*** Begin section ***

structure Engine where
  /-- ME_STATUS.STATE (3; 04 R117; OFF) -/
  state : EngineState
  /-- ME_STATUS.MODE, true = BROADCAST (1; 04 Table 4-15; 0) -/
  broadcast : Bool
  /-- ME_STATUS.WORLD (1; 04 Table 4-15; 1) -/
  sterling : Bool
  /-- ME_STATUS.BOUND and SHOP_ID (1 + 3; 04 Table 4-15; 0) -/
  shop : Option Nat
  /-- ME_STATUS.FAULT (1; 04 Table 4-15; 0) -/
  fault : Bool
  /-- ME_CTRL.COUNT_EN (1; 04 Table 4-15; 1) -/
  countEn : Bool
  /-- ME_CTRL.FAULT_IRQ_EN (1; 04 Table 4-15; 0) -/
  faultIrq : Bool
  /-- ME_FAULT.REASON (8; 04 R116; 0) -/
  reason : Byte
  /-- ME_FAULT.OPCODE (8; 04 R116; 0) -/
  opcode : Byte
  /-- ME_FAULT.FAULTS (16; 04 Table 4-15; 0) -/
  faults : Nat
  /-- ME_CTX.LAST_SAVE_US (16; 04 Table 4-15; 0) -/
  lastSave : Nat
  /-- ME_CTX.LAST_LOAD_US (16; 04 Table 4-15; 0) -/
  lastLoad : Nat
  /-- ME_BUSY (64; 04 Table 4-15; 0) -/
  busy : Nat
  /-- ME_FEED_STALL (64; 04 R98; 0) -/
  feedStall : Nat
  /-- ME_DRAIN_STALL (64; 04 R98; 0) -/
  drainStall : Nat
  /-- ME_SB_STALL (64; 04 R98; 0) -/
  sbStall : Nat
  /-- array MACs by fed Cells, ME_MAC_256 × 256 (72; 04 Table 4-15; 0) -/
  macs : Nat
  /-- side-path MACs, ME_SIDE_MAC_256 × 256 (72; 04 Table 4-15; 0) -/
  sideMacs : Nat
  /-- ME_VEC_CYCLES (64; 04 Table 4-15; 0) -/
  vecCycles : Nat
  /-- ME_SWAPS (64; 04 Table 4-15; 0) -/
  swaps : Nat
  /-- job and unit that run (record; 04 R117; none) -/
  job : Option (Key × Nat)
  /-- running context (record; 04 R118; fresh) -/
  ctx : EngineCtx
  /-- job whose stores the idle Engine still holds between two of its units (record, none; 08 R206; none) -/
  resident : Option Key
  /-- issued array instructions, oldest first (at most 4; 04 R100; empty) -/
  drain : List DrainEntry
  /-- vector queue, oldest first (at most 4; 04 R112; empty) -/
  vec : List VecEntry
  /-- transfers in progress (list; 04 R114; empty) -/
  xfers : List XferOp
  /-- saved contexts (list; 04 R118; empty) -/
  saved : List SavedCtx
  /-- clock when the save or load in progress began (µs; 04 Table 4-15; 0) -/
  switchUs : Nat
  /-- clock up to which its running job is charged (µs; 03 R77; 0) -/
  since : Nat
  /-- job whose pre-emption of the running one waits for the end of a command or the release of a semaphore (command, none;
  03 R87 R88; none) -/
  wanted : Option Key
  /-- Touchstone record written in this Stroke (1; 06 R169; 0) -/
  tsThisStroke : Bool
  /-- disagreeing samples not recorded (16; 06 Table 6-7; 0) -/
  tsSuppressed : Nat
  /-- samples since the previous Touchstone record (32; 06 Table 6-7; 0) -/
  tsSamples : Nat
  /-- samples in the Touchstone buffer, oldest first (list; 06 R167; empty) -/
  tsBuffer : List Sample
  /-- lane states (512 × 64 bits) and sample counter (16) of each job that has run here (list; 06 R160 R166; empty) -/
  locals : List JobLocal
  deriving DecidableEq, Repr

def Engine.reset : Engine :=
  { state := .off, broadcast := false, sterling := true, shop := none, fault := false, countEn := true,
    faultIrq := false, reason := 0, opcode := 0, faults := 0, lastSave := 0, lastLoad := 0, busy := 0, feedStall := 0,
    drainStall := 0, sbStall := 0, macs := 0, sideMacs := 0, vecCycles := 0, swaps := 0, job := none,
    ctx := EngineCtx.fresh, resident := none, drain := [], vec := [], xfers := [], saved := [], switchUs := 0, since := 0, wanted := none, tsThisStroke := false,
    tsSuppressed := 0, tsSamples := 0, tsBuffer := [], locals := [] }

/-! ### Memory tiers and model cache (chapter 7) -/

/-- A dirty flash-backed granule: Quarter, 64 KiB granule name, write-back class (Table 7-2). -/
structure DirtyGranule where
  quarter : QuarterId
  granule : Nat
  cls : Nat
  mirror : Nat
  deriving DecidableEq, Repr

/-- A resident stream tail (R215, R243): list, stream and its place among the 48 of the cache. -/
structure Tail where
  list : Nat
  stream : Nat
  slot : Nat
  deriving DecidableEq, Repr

*** End section ***
*** Begin section ***

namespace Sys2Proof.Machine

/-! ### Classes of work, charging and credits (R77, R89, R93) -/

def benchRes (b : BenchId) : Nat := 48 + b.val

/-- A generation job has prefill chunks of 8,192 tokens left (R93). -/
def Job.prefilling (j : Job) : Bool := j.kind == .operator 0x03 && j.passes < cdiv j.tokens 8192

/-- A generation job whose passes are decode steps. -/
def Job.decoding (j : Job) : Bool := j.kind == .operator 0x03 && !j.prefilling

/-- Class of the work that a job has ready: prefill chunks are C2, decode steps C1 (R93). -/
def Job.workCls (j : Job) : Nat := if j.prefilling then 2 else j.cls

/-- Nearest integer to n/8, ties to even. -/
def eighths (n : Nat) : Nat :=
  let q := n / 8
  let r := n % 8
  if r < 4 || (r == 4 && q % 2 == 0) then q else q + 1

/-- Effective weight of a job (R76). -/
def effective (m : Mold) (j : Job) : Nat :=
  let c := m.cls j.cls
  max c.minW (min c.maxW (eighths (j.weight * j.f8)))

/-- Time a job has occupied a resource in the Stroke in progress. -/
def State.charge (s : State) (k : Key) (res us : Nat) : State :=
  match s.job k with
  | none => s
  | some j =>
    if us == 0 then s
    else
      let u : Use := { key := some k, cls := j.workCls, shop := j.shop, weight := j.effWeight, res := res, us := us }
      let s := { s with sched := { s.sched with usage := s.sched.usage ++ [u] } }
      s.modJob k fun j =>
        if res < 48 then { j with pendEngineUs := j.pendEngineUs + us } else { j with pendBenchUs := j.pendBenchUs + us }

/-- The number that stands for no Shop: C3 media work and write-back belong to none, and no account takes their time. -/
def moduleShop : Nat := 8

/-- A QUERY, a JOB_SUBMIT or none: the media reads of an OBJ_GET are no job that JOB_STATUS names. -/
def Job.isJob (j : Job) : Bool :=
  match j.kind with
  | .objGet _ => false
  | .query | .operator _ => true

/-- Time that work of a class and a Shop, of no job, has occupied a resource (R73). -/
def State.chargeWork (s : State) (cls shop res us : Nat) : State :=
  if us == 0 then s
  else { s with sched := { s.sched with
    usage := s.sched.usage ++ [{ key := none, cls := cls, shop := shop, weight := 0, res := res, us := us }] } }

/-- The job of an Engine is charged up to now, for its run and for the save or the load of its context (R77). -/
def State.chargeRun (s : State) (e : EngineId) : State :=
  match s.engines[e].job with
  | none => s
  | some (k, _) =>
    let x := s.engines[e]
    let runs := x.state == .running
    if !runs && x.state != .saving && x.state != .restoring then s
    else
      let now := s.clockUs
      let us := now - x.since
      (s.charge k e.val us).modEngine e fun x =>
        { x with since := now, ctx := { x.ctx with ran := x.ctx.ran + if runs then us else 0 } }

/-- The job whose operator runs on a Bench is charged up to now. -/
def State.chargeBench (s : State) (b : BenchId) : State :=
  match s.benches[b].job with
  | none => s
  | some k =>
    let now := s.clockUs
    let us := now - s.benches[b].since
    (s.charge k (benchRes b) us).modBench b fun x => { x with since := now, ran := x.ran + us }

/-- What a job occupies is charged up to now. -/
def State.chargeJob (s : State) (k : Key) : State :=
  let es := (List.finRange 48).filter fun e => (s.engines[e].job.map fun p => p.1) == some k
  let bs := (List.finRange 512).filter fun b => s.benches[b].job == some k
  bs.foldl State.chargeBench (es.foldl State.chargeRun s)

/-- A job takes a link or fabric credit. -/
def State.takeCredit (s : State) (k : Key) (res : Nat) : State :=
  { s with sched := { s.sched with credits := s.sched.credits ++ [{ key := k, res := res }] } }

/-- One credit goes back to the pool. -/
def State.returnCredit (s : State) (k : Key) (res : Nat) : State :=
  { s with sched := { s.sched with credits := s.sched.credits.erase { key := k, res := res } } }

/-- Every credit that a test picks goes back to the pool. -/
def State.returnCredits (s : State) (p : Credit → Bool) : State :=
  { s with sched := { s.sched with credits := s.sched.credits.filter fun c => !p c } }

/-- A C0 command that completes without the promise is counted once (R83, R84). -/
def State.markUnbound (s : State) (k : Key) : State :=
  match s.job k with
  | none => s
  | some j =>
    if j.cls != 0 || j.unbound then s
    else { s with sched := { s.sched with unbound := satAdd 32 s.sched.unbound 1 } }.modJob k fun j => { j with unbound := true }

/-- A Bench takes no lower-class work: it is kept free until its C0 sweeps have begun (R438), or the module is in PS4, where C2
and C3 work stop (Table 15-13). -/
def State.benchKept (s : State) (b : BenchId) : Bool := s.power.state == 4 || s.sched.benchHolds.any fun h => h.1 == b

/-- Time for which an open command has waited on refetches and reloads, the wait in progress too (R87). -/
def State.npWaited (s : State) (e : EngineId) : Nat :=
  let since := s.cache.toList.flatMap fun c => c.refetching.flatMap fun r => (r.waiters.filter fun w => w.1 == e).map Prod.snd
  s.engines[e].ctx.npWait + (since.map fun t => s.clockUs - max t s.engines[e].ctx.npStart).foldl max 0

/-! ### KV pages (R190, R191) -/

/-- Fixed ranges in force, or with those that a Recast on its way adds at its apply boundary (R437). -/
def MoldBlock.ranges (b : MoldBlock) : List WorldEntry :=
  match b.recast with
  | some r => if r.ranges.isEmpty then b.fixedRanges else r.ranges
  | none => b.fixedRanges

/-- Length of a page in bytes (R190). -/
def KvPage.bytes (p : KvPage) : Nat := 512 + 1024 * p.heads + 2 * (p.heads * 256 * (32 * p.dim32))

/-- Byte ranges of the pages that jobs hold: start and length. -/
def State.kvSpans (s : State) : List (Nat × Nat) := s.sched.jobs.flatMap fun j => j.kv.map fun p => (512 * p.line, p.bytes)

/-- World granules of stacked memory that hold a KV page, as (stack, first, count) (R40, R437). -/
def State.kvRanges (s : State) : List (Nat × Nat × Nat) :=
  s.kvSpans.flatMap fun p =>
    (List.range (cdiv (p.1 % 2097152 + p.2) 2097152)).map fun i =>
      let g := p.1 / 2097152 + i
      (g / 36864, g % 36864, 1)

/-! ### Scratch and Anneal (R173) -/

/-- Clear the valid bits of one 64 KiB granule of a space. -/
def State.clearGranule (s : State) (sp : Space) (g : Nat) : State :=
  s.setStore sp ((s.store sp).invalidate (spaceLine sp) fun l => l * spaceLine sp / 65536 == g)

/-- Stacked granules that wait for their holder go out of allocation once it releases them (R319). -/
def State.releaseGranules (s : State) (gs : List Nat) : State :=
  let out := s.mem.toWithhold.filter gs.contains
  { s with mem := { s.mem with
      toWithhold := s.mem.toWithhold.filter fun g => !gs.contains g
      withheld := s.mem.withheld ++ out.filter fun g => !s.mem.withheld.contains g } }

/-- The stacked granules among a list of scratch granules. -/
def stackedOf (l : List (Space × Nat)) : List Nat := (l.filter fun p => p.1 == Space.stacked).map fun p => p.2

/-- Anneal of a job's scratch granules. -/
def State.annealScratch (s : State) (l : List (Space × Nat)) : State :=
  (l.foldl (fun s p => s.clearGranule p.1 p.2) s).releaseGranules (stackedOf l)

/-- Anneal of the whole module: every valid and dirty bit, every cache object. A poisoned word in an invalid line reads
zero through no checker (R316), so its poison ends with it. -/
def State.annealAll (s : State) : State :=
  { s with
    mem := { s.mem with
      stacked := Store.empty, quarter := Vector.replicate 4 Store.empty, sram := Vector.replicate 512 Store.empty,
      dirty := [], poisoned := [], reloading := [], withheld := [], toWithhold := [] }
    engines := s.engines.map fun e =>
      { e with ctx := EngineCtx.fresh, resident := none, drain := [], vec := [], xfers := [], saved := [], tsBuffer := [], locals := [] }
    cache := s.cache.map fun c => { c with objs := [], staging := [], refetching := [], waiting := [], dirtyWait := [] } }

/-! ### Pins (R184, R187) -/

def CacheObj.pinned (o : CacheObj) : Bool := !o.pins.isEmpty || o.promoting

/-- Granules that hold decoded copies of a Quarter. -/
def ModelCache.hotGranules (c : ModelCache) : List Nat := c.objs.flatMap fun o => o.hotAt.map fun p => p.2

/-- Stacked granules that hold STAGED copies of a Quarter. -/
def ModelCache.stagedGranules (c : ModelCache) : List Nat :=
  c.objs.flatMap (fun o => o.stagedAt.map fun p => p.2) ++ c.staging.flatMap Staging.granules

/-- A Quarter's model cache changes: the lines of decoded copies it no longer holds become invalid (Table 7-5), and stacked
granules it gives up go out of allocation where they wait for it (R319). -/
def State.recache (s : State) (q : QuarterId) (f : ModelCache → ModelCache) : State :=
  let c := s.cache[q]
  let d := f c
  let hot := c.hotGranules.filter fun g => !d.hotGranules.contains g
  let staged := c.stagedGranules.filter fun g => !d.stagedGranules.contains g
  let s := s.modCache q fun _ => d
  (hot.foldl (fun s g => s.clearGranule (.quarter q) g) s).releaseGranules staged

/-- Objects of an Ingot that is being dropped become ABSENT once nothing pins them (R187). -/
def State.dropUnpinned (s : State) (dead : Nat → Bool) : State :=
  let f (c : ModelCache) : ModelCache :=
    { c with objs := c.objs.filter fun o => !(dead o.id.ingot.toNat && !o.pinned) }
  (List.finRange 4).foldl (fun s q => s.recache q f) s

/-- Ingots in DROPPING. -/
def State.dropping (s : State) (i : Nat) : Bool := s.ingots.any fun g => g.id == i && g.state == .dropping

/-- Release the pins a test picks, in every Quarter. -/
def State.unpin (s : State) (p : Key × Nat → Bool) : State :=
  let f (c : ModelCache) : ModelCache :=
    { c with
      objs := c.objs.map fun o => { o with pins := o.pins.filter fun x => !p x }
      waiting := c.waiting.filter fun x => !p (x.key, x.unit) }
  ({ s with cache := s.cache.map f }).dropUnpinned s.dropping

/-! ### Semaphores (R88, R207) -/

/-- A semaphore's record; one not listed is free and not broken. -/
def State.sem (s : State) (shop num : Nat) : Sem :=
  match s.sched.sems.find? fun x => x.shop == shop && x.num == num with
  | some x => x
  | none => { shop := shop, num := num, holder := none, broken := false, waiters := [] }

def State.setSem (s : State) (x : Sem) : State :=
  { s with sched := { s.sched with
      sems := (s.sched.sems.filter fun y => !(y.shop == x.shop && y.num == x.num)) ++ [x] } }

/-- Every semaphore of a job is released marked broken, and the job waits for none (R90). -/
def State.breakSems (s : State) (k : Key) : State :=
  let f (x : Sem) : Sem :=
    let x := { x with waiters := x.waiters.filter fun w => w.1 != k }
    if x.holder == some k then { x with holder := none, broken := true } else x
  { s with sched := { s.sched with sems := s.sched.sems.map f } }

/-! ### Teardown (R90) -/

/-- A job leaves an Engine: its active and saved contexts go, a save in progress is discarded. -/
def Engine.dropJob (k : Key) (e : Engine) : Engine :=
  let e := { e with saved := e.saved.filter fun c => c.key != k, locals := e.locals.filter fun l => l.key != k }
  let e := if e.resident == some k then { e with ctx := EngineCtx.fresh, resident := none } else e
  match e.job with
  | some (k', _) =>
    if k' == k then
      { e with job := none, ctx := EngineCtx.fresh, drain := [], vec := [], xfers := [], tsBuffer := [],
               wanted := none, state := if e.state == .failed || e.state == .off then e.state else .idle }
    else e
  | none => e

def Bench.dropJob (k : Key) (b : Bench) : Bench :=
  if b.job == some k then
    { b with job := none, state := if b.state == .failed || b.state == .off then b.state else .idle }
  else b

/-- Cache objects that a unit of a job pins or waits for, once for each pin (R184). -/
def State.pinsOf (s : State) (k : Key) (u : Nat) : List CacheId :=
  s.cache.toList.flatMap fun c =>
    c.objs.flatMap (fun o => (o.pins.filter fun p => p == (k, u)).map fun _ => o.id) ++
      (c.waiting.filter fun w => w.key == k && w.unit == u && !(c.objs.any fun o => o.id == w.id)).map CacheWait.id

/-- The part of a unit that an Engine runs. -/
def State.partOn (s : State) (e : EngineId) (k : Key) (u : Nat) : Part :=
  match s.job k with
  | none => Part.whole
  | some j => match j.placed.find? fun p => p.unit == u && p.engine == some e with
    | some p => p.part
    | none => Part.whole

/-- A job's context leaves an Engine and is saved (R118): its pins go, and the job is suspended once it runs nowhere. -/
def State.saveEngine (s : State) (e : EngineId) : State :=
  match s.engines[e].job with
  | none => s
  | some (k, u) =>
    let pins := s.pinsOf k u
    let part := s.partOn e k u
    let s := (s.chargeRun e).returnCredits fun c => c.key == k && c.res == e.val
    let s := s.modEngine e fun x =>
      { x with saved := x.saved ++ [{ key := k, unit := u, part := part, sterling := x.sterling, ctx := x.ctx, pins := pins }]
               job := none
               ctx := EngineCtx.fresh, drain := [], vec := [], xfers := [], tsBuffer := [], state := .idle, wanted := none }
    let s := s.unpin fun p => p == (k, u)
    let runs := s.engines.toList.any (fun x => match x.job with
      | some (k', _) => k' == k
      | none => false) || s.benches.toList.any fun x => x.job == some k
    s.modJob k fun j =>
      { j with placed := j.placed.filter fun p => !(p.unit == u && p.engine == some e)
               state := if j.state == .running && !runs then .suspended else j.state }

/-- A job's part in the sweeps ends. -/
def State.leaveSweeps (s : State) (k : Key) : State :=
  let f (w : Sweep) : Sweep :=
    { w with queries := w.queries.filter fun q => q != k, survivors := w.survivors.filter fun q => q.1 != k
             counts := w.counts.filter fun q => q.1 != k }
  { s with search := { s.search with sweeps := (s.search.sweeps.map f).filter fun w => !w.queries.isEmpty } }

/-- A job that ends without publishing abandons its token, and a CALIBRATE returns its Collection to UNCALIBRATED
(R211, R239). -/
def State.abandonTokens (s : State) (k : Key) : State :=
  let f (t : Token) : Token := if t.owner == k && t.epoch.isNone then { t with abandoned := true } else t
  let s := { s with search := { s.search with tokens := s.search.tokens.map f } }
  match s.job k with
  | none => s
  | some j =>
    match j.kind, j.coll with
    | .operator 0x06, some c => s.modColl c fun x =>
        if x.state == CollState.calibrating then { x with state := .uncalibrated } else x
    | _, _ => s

*** End section ***
*** Begin section ***

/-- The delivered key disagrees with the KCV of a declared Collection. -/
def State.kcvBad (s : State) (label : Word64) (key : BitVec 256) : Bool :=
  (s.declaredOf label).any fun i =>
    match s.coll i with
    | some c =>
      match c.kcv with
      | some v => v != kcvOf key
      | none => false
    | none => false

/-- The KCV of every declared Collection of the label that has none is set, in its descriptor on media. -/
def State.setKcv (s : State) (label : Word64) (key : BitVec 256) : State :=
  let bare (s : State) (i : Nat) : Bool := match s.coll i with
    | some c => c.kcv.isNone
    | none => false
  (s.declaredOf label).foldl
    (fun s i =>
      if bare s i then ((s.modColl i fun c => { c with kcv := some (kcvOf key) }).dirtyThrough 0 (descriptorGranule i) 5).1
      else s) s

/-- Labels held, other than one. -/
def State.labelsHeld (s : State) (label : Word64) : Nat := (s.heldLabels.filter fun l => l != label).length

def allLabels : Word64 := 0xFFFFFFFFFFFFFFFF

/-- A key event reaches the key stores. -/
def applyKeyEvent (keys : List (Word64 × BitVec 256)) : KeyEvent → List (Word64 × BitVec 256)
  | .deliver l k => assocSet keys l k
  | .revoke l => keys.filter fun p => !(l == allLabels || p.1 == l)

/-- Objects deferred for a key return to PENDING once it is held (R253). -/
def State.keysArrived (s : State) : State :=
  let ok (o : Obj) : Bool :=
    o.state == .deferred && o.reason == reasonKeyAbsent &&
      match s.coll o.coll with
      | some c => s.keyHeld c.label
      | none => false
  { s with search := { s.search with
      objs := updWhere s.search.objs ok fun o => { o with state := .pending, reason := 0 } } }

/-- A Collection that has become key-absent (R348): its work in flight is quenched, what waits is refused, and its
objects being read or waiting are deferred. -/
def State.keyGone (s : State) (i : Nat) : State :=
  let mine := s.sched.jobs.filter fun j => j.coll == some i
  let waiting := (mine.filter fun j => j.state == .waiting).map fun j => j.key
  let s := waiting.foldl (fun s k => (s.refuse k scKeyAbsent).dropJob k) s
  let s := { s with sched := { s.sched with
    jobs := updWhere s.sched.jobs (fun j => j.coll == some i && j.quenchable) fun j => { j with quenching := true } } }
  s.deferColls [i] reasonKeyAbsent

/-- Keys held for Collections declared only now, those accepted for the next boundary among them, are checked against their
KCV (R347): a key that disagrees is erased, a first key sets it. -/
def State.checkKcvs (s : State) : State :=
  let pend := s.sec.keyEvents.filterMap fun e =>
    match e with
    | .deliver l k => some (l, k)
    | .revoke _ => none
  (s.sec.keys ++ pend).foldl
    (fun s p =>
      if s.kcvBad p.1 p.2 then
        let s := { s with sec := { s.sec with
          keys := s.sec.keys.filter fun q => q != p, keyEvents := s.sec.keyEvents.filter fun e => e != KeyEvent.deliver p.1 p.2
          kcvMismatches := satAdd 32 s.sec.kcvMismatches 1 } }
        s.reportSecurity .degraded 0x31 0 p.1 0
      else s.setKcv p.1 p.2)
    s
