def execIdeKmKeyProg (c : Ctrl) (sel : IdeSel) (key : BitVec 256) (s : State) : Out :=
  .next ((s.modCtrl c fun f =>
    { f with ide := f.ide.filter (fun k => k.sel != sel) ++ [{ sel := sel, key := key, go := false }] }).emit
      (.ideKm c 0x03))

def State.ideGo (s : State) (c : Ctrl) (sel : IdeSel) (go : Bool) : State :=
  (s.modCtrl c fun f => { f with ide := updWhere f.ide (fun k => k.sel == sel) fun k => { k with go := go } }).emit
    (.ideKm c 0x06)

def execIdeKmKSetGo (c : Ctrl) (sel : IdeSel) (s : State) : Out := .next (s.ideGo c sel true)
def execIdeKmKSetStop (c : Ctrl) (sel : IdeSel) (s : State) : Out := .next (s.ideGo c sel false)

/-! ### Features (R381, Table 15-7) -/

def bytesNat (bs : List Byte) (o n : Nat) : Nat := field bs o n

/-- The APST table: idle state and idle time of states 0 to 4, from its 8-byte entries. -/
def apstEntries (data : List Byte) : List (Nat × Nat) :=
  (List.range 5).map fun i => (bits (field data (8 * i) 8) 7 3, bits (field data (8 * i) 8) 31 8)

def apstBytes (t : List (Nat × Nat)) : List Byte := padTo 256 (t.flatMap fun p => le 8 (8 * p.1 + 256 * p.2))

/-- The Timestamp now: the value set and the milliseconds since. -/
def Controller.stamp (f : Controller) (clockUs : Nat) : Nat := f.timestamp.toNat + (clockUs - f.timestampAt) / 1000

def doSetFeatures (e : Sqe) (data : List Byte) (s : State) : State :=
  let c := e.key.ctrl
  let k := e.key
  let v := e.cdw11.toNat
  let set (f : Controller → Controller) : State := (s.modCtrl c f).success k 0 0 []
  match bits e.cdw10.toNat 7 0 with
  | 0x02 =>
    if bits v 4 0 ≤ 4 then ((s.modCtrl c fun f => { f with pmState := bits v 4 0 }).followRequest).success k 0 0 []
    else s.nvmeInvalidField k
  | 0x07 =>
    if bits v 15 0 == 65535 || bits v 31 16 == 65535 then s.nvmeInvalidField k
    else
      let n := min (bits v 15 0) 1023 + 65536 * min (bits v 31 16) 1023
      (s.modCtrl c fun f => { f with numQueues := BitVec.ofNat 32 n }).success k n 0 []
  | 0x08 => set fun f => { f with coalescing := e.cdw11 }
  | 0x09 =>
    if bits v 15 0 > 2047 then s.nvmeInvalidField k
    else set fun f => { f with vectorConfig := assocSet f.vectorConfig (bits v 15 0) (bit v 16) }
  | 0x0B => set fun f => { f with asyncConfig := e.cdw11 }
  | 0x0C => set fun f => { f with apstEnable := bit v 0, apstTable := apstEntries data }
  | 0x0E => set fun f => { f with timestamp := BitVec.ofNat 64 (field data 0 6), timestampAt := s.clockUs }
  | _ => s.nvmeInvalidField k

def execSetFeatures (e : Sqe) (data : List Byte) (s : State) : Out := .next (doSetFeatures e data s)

*** End section ***

## PROBLEM REQUIREMENTS
Retype only the stretch of lines above starting at the one with "(R184, R187) -/" and stopping at the one with "def ModelCache.hotGranules (c", exactly as written, with both kept.

## EXERCISE SOLUTION
/-! ### Pins (R184, R187) -/

def CacheObj.pinned (o : CacheObj) : Bool := !o.pins.isEmpty || o.promoting

/-- Granules that hold decoded copies of a Quarter. -/
def ModelCache.hotGranules (c : ModelCache) : List Nat := c.objs.flatMap fun o => o.hotAt.map fun p => p.2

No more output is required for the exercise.